**Dataset entries:**
-- ==== Sys2Proof/Certificates/Slice0/Obligations.lean ====
section
/-! DEFINITION. The statements for the provers, from the spec's numbered rules. What is said here of responses, of admission and
of the tables of commands is written out again from the rules, not taken from Machine/. -/

namespace Sys2Proof.Claims

open Sys2Proof.Machine

/-! ## The spec's own words for how a command ends -/

/-- The response of a command that ends with OK (30_encoding.md R93): zero, info 0, status 0, the result. -/
def okWith (result : Word) (t : State) : State := { t with response := some (0#32 ++ result) }

/-- A refused command (60_exceptions.md R280, R281): LASTERR and the response, nothing else. -/
def refusedWith (code info : Byte) (s : State) : State :=
  { s with lastErr := info ++ code, response := some (0#16 ++ info ++ code ++ 0#32) }

/-- A BufferExhausted that aborts the unit and commits nothing (60_exceptions.md R273 grade (b), R280). -/
def abortedWith (info : Byte) (s : State) : State := { refusedWith 1 info s with phase := .failed }

/-- The last command was answered with this status, information byte and result (30_encoding.md R93). -/
def Answered (t : State) (code info : Byte) (result : Word) : Prop :=
  t.response = some (0#16 ++ info ++ code ++ result)

/-- `phase` is READY or DECODING. -/
def Active (s : State) : Prop := s.phase = .ready ∨ s.phase = .decoding

/-- `phase` is IDLE or FAILED. -/
def Inactive (s : State) : Prop := s.phase = .idle ∨ s.phase = .failed

/-- The information byte of BadState: `phase` in bits 2:0, `cursor_valid` in bit 3, `ctx_valid` in bit 4,
`out_valid` in bit 5 (30_encoding.md R100; 10_state.md R31 for the codes). -/
def stateByte (s : State) : Byte :=
  BitVec.ofNat 8
    ((match s.phase with
      | .idle => 0
      | .ready => 1
      | .decoding => 2
      | .terminated => 3
      | .failed => 4) +
      (if s.cursorValid then 8 else 0) + (if s.ctxValid then 16 else 0) + (if s.outValid then 32 else 0))

/-- The admission table (30_encoding.md R100), for RDREG the last column of 10_state.md R43. -/
def Admitted (s : State) : Instr → Prop
  | .nop => True
  | .reset => True
  | .bcOpen _ => True
  | .ctInit _ _ _ _ => True
  | .rdreg .status => True
  | .rdreg .lastErr => True
  | .rdreg .bitOffset => s.cursorValid = true
  | .rdreg .maxBitOffset => s.cursorValid = true
  | .rdreg .range => Active s ∨ s.phase = .terminated
  | .rdreg .value => Active s ∨ s.phase = .terminated
  | .rdreg .unitCfg => s.ctxValid = true
  | .rdreg .outCbf => s.outValid = true
  | .rdreg .outNLevels => s.outValid = true
  | .rdreg .outSigLo => s.outValid = true
  | .rdreg .outSigHi => s.outValid = true
  | .rdreg (.outLevel j) => s.outValid = true ∧ j.val < s.outNLevels.toNat
  | .bcPeek _ => s.cursorValid = true
  | .bcAligned => s.cursorValid = true
  | .bcMore => s.cursorValid = true
  | .bcRdbit => s.cursorValid = true ∧ Inactive s
  | .bcRdbits _ => s.cursorValid = true ∧ Inactive s
  | .bcFlush _ => s.cursorValid = true ∧ Inactive s
  | .ctGet _ => s.ctxValid = true
  | .adInit => s.cursorValid = true
  | .adBin _ => Active s ∧ s.ctxValid = true
  | .rbDecode _ _ _ _ _ => Active s ∧ s.ctxValid = true
  | .adTerm => Active s
  | .adByp => Active s
  | .adBypn _ => Active s
  | .adBypu _ => Active s
  | .adRealign => s.phase = .terminated

/-! ## The spec's tables of commands -/

/-- The twenty opcodes (30_encoding.md R95). -/
def opcodes : List Byte :=
  [0x00, 0x01, 0x02, 0x10, 0x11, 0x12, 0x13, 0x14, 0x15, 0x16, 0x20, 0x21, 0x30, 0x31, 0x32, 0x33, 0x34, 0x35,
    0x36, 0x40]

/-- Per opcode the reserved bits of the word: "mask" of spec/opcode_table.json less the `op` byte
(30_encoding.md R94, R97). -/
def reservedBits : List (Byte × Word64) :=
  [(0x00, 0x00FFFFFFFFFFFFFF), (0x01, 0x00FFFFFFFFFFFFFF), (0x02, 0x00FFFFFFFFFF0000),
    (0x10, 0x00FFFFFF00000000), (0x11, 0x00FFFFFFFFFFFFFF), (0x12, 0x0000FFFFFFFFFFFF),
    (0x13, 0x0000FFFFFFFFFFFF), (0x14, 0x00FFFFFF00000000), (0x15, 0x00FFFFFFFFFFFFFF),
    (0x16, 0x00FFFFFFFFFFFFFF), (0x20, 0x00000000FFFFFFFE), (0x21, 0x00FFFFFFFFFF0000),
    (0x30, 0x00FFFFFFFFFFFFFF), (0x31, 0x00FFFFFFFFFF0000), (0x32, 0x00FFFFFFFFFFFFFF),
    (0x33, 0x00FFFFFFFFFFFFFF), (0x34, 0x0000FFFFFFFFFFFF), (0x35, 0x0000FFFFFFFFFFFF),
    (0x36, 0x00FFFFFFFFFFFFFF), (0x40, 0x0000F0FFFFFFFFFF)]

/-- An operand outside its encoded range (30_encoding.md R98): `a > 32` in BC.RDBITS, BC.PEEK and AD.BYPN,
`a > 5` in RB.DECODE, a register number in RDREG that 10_state.md R43 does not list. -/
def OperandOutOfRange (w : Word64) : Prop :=
  let op := w.extractLsb' 56 8
  let a := (w.extractLsb' 48 8).toNat
  let reg := (w.extractLsb' 0 16).toNat
  ((op = 0x12 ∨ op = 0x13 ∨ op = 0x34) ∧ 32 < a) ∨ (op = 0x40 ∧ 5 < a) ∨
    (op = 0x02 ∧ ¬ (reg ≤ 0x0A ∨ (0x40 ≤ reg ∧ reg ≤ 0x7F)))

/-- Which command can return which status and information byte (60_exceptions.md R278); an OK has information
byte 0 (30_encoding.md R93), and BadState the state's (60_exceptions.md R272). -/
def StatusAllowed (s : State) (op code info : Byte) : Prop :=
  (code = 0 ∧ info = 0 ∧ op ∈ opcodes) ∨
  (code = 4 ∧ info = 0x01 ∧ op ∉ opcodes) ∨
  (code = 4 ∧ info = 0x02 ∧ op ∈ opcodes) ∨
  (code = 4 ∧ info = 0x03 ∧ op ∈ ([0x02, 0x12, 0x13, 0x34, 0x40] : List Byte)) ∨
  (code = 5 ∧ info = stateByte s ∧ op ∈ opcodes ∧ op ∉ ([0x00, 0x01, 0x10, 0x20] : List Byte)) ∨
  (op, code, info) ∈ ([(0x11, 1, 0x01), (0x12, 1, 0x01), (0x14, 1, 0x02), (0x30, 1, 0x03), (0x31, 1, 0x04),
    (0x32, 1, 0x04), (0x33, 1, 0x04), (0x34, 1, 0x04), (0x35, 1, 0x04), (0x40, 1, 0x04), (0x36, 1, 0x05),
    (0x10, 2, 0x10), (0x20, 2, 0x11), (0x20, 2, 0x12), (0x20, 2, 0x13), (0x21, 3, 0x20), (0x31, 3, 0x20),
    (0x40, 3, 0x21)] : List (Byte × Byte × Byte))

/-- The phase after a command, from its status, its result and the phase before (10_state.md R32). -/
def phaseAfter (i : Instr) (code : Byte) (result : Word) (p : Phase) : Phase :=
  match i with
  | .reset => .idle
  | .bcOpen _ => if code = 0 then .idle else p
  | .adInit => if code = 0 then .ready else if code = 1 then .failed else p
  | .adBin _ => if code = 0 then .decoding else if code = 1 then .failed else p
  | .adByp => if code = 0 then .decoding else if code = 1 then .failed else p
  | .adBypn _ => if code = 0 then .decoding else if code = 1 then .failed else p
  | .adBypu _ => if code = 0 then .decoding else if code = 1 then .failed else p
  | .rbDecode _ _ _ _ _ => if code = 0 then .decoding else if code = 1 then .failed else p
  | .adTerm => if code = 0 then (if result = 0 then .decoding else .terminated) else if code = 1 then .failed else p
  | .adRealign => if code = 0 then .idle else if code = 1 then .failed else p
  | .nop => p
  | .rdreg _ => p
  | .bcRdbit => p
  | .bcRdbits _ => p
  | .bcPeek _ => p
  | .bcFlush _ => p
  | .bcAligned => p
  | .bcMore => p
  | .ctInit _ _ _ _ => p
  | .ctGet _ => p

/-- The groups of registers of 10_state.md R21 that have the same writers. -/
inductive RegGroup where
  | bitOffset
  | binding
  | interval
  | phase
  | contexts
  | ctxValid
  | unitCfg
  | outputs
deriving DecidableEq, Repr

/-- The column "written by" of 10_state.md R21, read by command. RESET writes every item (44_system.md R261). -/
def writtenBy : Instr → List RegGroup
  | .nop => []
  | .reset => [.bitOffset, .binding, .interval, .phase, .contexts, .ctxValid, .unitCfg, .outputs]
  | .rdreg _ => []
  | .bcOpen _ => [.bitOffset, .binding, .phase, .ctxValid]
  | .bcRdbit => [.bitOffset]
  | .bcRdbits _ => [.bitOffset]
  | .bcPeek _ => []
  | .bcFlush _ => [.bitOffset]
  | .bcAligned => []
  | .bcMore => []
  | .ctInit _ _ _ _ => [.contexts, .ctxValid, .unitCfg]
  | .ctGet _ => []
  | .adInit => [.bitOffset, .interval, .phase]
  | .adBin _ => [.bitOffset, .interval, .phase, .contexts]
  | .adTerm => [.bitOffset, .interval, .phase]
  | .adByp => [.bitOffset, .interval, .phase]
  | .adBypn _ => [.bitOffset, .interval, .phase]
  | .adBypu _ => [.bitOffset, .interval, .phase]
  | .adRealign => [.bitOffset, .phase]
  | .rbDecode _ _ _ _ _ => [.bitOffset, .interval, .phase, .contexts, .outputs]

/-- The bin commands. -/
def isBinCommand : Instr → Bool
  | .adBin _ => true
  | .adTerm => true
  | .adByp => true
  | .adBypn _ => true
  | .adBypu _ => true
  | .rbDecode _ _ _ _ _ => true
  | _ => false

**WORK TASK:** Write out, from the lines above, only those from the line with "Per opcode the" to the line with "(code = 4 ∧ info = 0x02 ∧ op ∈ opcodes) ∨", exactly as given, including the first and the last.

**WRITTEN RESPONSE:**
/-- Per opcode the reserved bits of the word: "mask" of spec/opcode_table.json less the `op` byte
(30_encoding.md R94, R97). -/
def reservedBits : List (Byte × Word64) :=
  [(0x00, 0x00FFFFFFFFFFFFFF), (0x01, 0x00FFFFFFFFFFFFFF), (0x02, 0x00FFFFFFFFFF0000),
    (0x10, 0x00FFFFFF00000000), (0x11, 0x00FFFFFFFFFFFFFF), (0x12, 0x0000FFFFFFFFFFFF),
    (0x13, 0x0000FFFFFFFFFFFF), (0x14, 0x00FFFFFF00000000), (0x15, 0x00FFFFFFFFFFFFFF),
    (0x16, 0x00FFFFFFFFFFFFFF), (0x20, 0x00000000FFFFFFFE), (0x21, 0x00FFFFFFFFFF0000),
    (0x30, 0x00FFFFFFFFFFFFFF), (0x31, 0x00FFFFFFFFFF0000), (0x32, 0x00FFFFFFFFFFFFFF),
    (0x33, 0x00FFFFFFFFFFFFFF), (0x34, 0x0000FFFFFFFFFFFF), (0x35, 0x0000FFFFFFFFFFFF),
    (0x36, 0x00FFFFFFFFFFFFFF), (0x40, 0x0000F0FFFFFFFFFF)]

/-- An operand outside its encoded range (30_encoding.md R98): `a > 32` in BC.RDBITS, BC.PEEK and AD.BYPN,
`a > 5` in RB.DECODE, a register number in RDREG that 10_state.md R43 does not list. -/
def OperandOutOfRange (w : Word64) : Prop :=
  let op := w.extractLsb' 56 8
  let a := (w.extractLsb' 48 8).toNat
  let reg := (w.extractLsb' 0 16).toNat
  ((op = 0x12 ∨ op = 0x13 ∨ op = 0x34) ∧ 32 < a) ∨ (op = 0x40 ∧ 5 < a) ∨
    (op = 0x02 ∧ ¬ (reg ≤ 0x0A ∨ (0x40 ≤ reg ∧ reg ≤ 0x7F)))

/-- Which command can return which status and information byte (60_exceptions.md R278); an OK has information
byte 0 (30_encoding.md R93), and BadState the state's (60_exceptions.md R272). -/
def StatusAllowed (s : State) (op code info : Byte) : Prop :=
  (code = 0 ∧ info = 0 ∧ op ∈ opcodes) ∨
  (code = 4 ∧ info = 0x01 ∧ op ∉ opcodes) ∨
  (code = 4 ∧ info = 0x02 ∧ op ∈ opcodes) ∨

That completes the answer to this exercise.